Ready Player One
Directed by Steven Spielberg
One of the nice things about Steven Spielberg directing Ready Player One is the lack of cynicism for two hours and twenty minutes. So instead of a cynical, manipulative, pandering, nostalgic m'eh, Ready Player One is a manipulative, pandering, nostalgic m'eh. It's not a bad film. It's a popcorn blockbuster and it does that fine. It moves along fine, it looks great, it's a technological achievement. But as a Spielberg film, well, it's middle tier Spielberg. Some may enjoy Ready Player One more than I did. Some may like it less. I think it will come down to your patience for nostalgia.
It's not that the nostalgia is pointless pandering - a virtual scavenger hunt has been kicked off with the death of tech genius James Halliday, played by the great Mark Rylance. Like some kind of socially awkward mashup of Paul Allen and Steve Wozniak, with their pop culture obsessions turned to eleven, Halliday has left the clues to the scavenger hunt in his life story. The virtual world he helped create, OASIS, is filled with his obsessions and the folks who are hunting for the ultimate Easter egg have absorbed his fascination with all things 80s and 90s. So it isn't pointless nostalgia. It just becomes kind of tiresome after a while. Too often the film seems kind of soulless in its grinding through the pop culture checklist. Back to the Future check. Firefly check. Marvin the Martian check. The Iron Giant check.
I'm not sure who Ready Player One is aimed at. Most of the pop culture touch points in the movie are intellectual properties that are thirty or forty years old. Some are older still. Are studios chasing 40 to 65 year old wallets? Or are they counting on twenty and thirty somethings who were raised on reruns and retro culture? It would be like if Back to the Future didn't just wrap itself in a 50s setting, but then filled that setting to the brim with 40s and 50s pop culture trappings. Marvin Berry would be the least of the film's sins.
There isn't any real emotional depth in Ready Player One. A character cries and I felt like the reels got swapped, like maybe I missed something. There isn't any danger. There is no sense of risk anywhere in the story. The stakes, which are fed to the audience in narrated exposition big gulps, don't ever feel real. There is a rebellion introduced, but are never shown doing any, you know, rebelling. Plot holes large enough to drive a DeLorean DMC-12 through and plot contrivances of the face palming variety land throughout the film, making us say to ourselves "hey, wait a damn second. That makes no sense. Oh, I remember that thing!"
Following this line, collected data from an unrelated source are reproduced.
-- ==== Sys2Proof/Machine/Assoc.lean ====
section
/-! DEFINITION. Machine/Assoc.lean: finite maps as plain lists of (key, value) pairs, the form every table of the
state takes. A key is listed at most once because `set` replaces in place. -/

namespace Sys2Proof.Machine

/-- A finite map from keys to values. -/
abbrev Assoc (κ α : Type) := List (κ × α)

variable {κ α : Type} [DecidableEq κ]

/-- The value held for a key. -/
def Assoc.get? (m : Assoc κ α) (k : κ) : Option α :=
  match m with
  | [] => none
  | (k', v) :: rest => if k' = k then some v else Assoc.get? rest k

/-- The value held for a key, or a default. -/
def Assoc.getD (m : Assoc κ α) (k : κ) (d : α) : α := (Assoc.get? m k).getD d

/-- Whether a key is held. -/
def Assoc.has (m : Assoc κ α) (k : κ) : Bool := (Assoc.get? m k).isSome

/-- Hold a value for a key, in place of the value held before. -/
def Assoc.set (m : Assoc κ α) (k : κ) (v : α) : Assoc κ α :=
  match m with
  | [] => [(k, v)]
  | (k', v') :: rest => if k' = k then (k, v) :: rest else (k', v') :: Assoc.set rest k v

/-- Hold nothing for a key. -/
def Assoc.erase (m : Assoc κ α) (k : κ) : Assoc κ α := m.filter fun p => !decide (p.1 = k)

/-- Change the value held for a key; nothing happens where none is held. -/
def Assoc.modify (m : Assoc κ α) (k : κ) (f : α → α) : Assoc κ α :=
  match m with
  | [] => []
  | (k', v') :: rest => if k' = k then (k', f v') :: rest else (k', v') :: Assoc.modify rest k f

/-- The keys held. -/
def Assoc.keys (m : Assoc κ α) : List κ := m.map Prod.fst

/-- The values held. -/
def Assoc.values (m : Assoc κ α) : List α := m.map Prod.snd

/-- The pairs whose value satisfies a test. -/
def Assoc.where (m : Assoc κ α) (p : κ → α → Bool) : Assoc κ α := m.filter fun x => p x.1 x.2

/-- Apply a change to every value held. -/
def Assoc.mapVals (m : Assoc κ α) (f : κ → α → α) : Assoc κ α := m.map fun x => (x.1, f x.1 x.2)

/-- The least natural number below `bound` that is not in `used`, if there is one. -/
def lowestFree (used : List Nat) (start bound : Nat) : Option Nat :=
  ((List.range (used.length + 1)).map (start + ·)).find? fun n => n < bound && !used.contains n

/-- A choice the manual leaves to the device: the free value where it is a legal choice, otherwise the lowest legal
one. -/
def chooseFree (used : List Nat) (start bound : Nat) (free : Nat) : Option Nat :=
  if start ≤ free ∧ free < bound ∧ !used.contains free then some free else lowestFree used start bound

/-- The first element satisfying a test, and the list without it. -/
def takeFirst {β : Type} (p : β → Bool) : List β → Option (β × List β)
  | [] => none
  | x :: xs => if p x then some (x, xs) else (takeFirst p xs).map fun r => (r.1, x :: r.2)

/-- Sum of natural numbers. -/
def sumNat (l : List Nat) : Nat := l.foldl (· + ·) 0

/-- Quotient rounded up. -/
def ceilDiv (a b : Nat) : Nat := if b = 0 then 0 else (a + b - 1) / b

end Sys2Proof.Machine
end

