/-- Whether an address of T0 lies in the page-table region. -/
def State.inPtr (s : State) (a : Nat) : Bool := s.xlt.placed && decide (s.ptrBase ≤ a) && decide (a < s.ptrBase + s.ptrBytes)

/-! ### Pools (R166, R167) -/

/-- The lowest free address of a run of bytes within `[lo, hi)`. -/
def firstFit (lo hi n : Nat) (used : List (Nat × Nat)) : Option Nat :=
  let ok := fun a => decide (a + n ≤ hi) && used.all fun u => decide (a + n ≤ u.1) || decide (u.1 + u.2 ≤ a)
  let cands := (lo :: (used.map fun u => u.1 + u.2).filter fun a => decide (lo ≤ a)).filter ok
  cands.foldl (fun b a => some (match b with | some c => min a c | none => a)) none

/-- Occupied runs of a tier, in bytes. -/
def State.usedOf (s : State) (tier : Nat) : List (Nat × Nat) :=
  (s.slc.extents.filter fun e => e.1.tier == tier).map fun e => (e.1.addr * 512, e.2.1)

/-- T0 capacity in the pool. -/
def State.t0Pool (s : State) : Nat := s.t0Bytes - sumNat (s.t0Regions.map Prod.snd)

/-- T0 bytes of the pool that a domain holds. -/
def State.t0Use (s : State) (d : Nat) : Nat :=
  sumNat ((s.slc.extents.filter fun e => e.1.tier == 0 && e.2.2 == d && !s.inPtr (e.1.addr * 512)).map fun e => e.2.1)

/-- Quota of a domain in bytes. -/
def State.quotaOf (s : State) (d : Nat) : Nat := s.slc.quota.getD d 0 * gib

/-- Sum of the nonzero quotas in GiB. -/
def State.quotaSum (s : State) : Nat := sumNat s.slc.quota.values

/-- Free T0 bytes of a domain's share (R167). -/
def State.t0Share (s : State) (d : Nat) : Nat :=
  if s.quotaOf d ≠ 0 then s.quotaOf d - s.t0Use d
  else if s.conf d then 0
  else
    let open_ := sumNat ((s.slc.extents.filter fun e =>
      e.1.tier == 0 && s.slc.quota.getD e.2.2 0 == 0 && !s.inPtr (e.1.addr * 512)).map fun e => e.2.1)
    s.t0Pool - s.quotaSum * gib - open_

/-- Free bytes of the T0 pool. -/
def State.t0Free (s : State) : Nat :=
  s.t0Pool - sumNat ((s.slc.extents.filter fun e => e.1.tier == 0 && !s.inPtr (e.1.addr * 512)).map fun e => e.2.1)
    - sumNat (s.flt.retired.map Prod.snd)

/-- Ports of T1 with capacity in the pool: port and bytes (R272, R273). -/
def State.t1Ports (s : State) : List (Nat × Nat) :=
  (List.range 4).filterMap fun p =>
    match s.hif.cxl.get? p with
    | some c => if c.gib = 0 then none else some (p, min c.gib 2048 * gib)
    | none => none

/-- T2 window in bytes (R269). -/
def State.t2Bytes (s : State) : Nat := s.reg Reg.hifT2Size * gib

/-- The usable T3 capacity in GiB (R193, R166). -/
def State.t3Gib (s : State) : Nat :=
  let g := s.pea.geom
  let rows := (g.targets - s.pea.excluded.length - s.pea.absent.length) * g.luns * g.blocks * g.pages
  let raw := rows * g.planes * 16384
  raw * (100 - s.pea.opPct) / 100 / gib

/-- Whether the T3 pool is available (R166). -/
def State.t3Open (s : State) : Bool :=
  s.glb.variant.hasFlash && (decide (s.pea.pstate = .ready) || decide (s.pea.pstate = .readOnly))

/-- Record an extent. -/
def State.take (s : State) (h : Home) (bytes d : Nat) : State :=
  { s with slc := { s.slc with extents := s.slc.extents ++ [(h, bytes, d)] } }

/-- Free space of the pool of a tier other than T0, in bytes; 0 for an absent tier. -/
def State.lowerPool (s : State) (tier : Nat) : Nat :=
  match tier with
  | 1 => sumNat (s.t1Ports.map Prod.snd)
  | 2 => s.t2Bytes
  | _ => if s.t3Open then s.t3Gib * gib else 0

/-- Set `SLC_EVT.T0_LOW` where the free T0 pool has fallen below 5 % since a state. -/
def State.t0LowFrom (s t : State) : State :=
  if t.t0Pool ≤ s.t0Free * 20 ∧ t.t0Free * 20 < t.t0Pool then t.setEvt Evt.slcT0Low else t

/-- A T0 extent of the pool at the lowest free address (R166), within the domain's share. -/
def State.allocT0 (s : State) (d bytes : Nat) : Option (Home × State) :=
  if s.t0Share d < bytes then none
  else
    (firstFit 0 s.t0Bytes bytes (s.t0Regions ++ s.usedOf 0 ++ s.flt.retired.map fun r => (r.1 * 512, r.2))).map fun a =>
      let h : Home := { tier := 0, addr := a / 512 }
      (h, s.t0LowFrom (s.take h bytes d))

/-- A T1 extent: ports with space are taken round-robin (R166). -/
def State.allocT1 (s : State) (d bytes : Nat) : Option (Home × State) :=
  let used := s.usedOf 1
  ((List.range 4).map fun i => (s.slc.t1Next + i) % 4).findSome? fun p =>
    match s.t1Ports.find? fun x => x.1 == p with
    | none => none
    | some (_, cap) =>
      let base := p * 2048 * gib
      (firstFit base (base + cap) bytes used).map fun a =>
        let h : Home := { tier := 1, addr := a / 512 }
        let s := s.take h bytes d
        (h, { s with slc := { s.slc with t1Next := (p + 1) % 4 } })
For a crash course on how to balance pop culture "oh, I remember that thing" moments with a story with emotional depth, turn to Wreck-It Ralph. That was a film that knew what it was from conception to release. Ready Player One never feels that thought out. Wreck-It Ralph offers surprises and humour and depth on return viewings. Ready Player One offers freeze frame moments and "hey, I remember that thing, too".
But not all is awful in Spielbergville. Ready Player One, shallow though it may be, is a hell of a technological achievement. The entire last section especially, with its seamless jumps from the real to the virtual, is something to behold. How the real world physics impact the virtual world is something we've seen before. Inception I'm looking in your direction. But here we have Steven Spielberg bringing his Spielberg hand to the game. And then there is the T Rex cameo, which leads to the appearance of the grand daddy of all movie monsters in the middle of a road race that is one part Mad Max, one part Mario Cart, one part Twisted Metal. I'm pretty sure I won't be the first one or the last one to point this out but it's almost as if Mr. Spielberg is knowingly placing himself on the timeline of film and its growth as art and as technology.
And then there is the one sequence though that elevates Ready Player One from bottom tier Spielberg to middle tier. If the rest of the film had been this good Ready Player One would be the stuff of legend. I'm not going to go into anything about the sequence, except to say it must have been the selling point for Mr. Spielberg, the moment that the rest of the film revolved around. For lovers of film, for fans of Mr. Spielberg, the sequence transcends nostalgia. It is the emotional centrepiece of the film, the moment that will be talked about among film fans for years. This isn't hyperbole, trust me.
Anyway, that is a whole lot of words for a movie that has inspired such deep thought think pieces as The 138 Easter Eggs in Ready Player One. Really. There is such a thing.
Maybe if geek culture hadn't won I would be more wowed by the spectacle and be able to skip past all of the film's problems. But geek culture won and we're getting multiple comic book movies a year and Star Wars films and remakes and sequels. And I just can't bring myself to fully recommend Ready Player One just because it exists.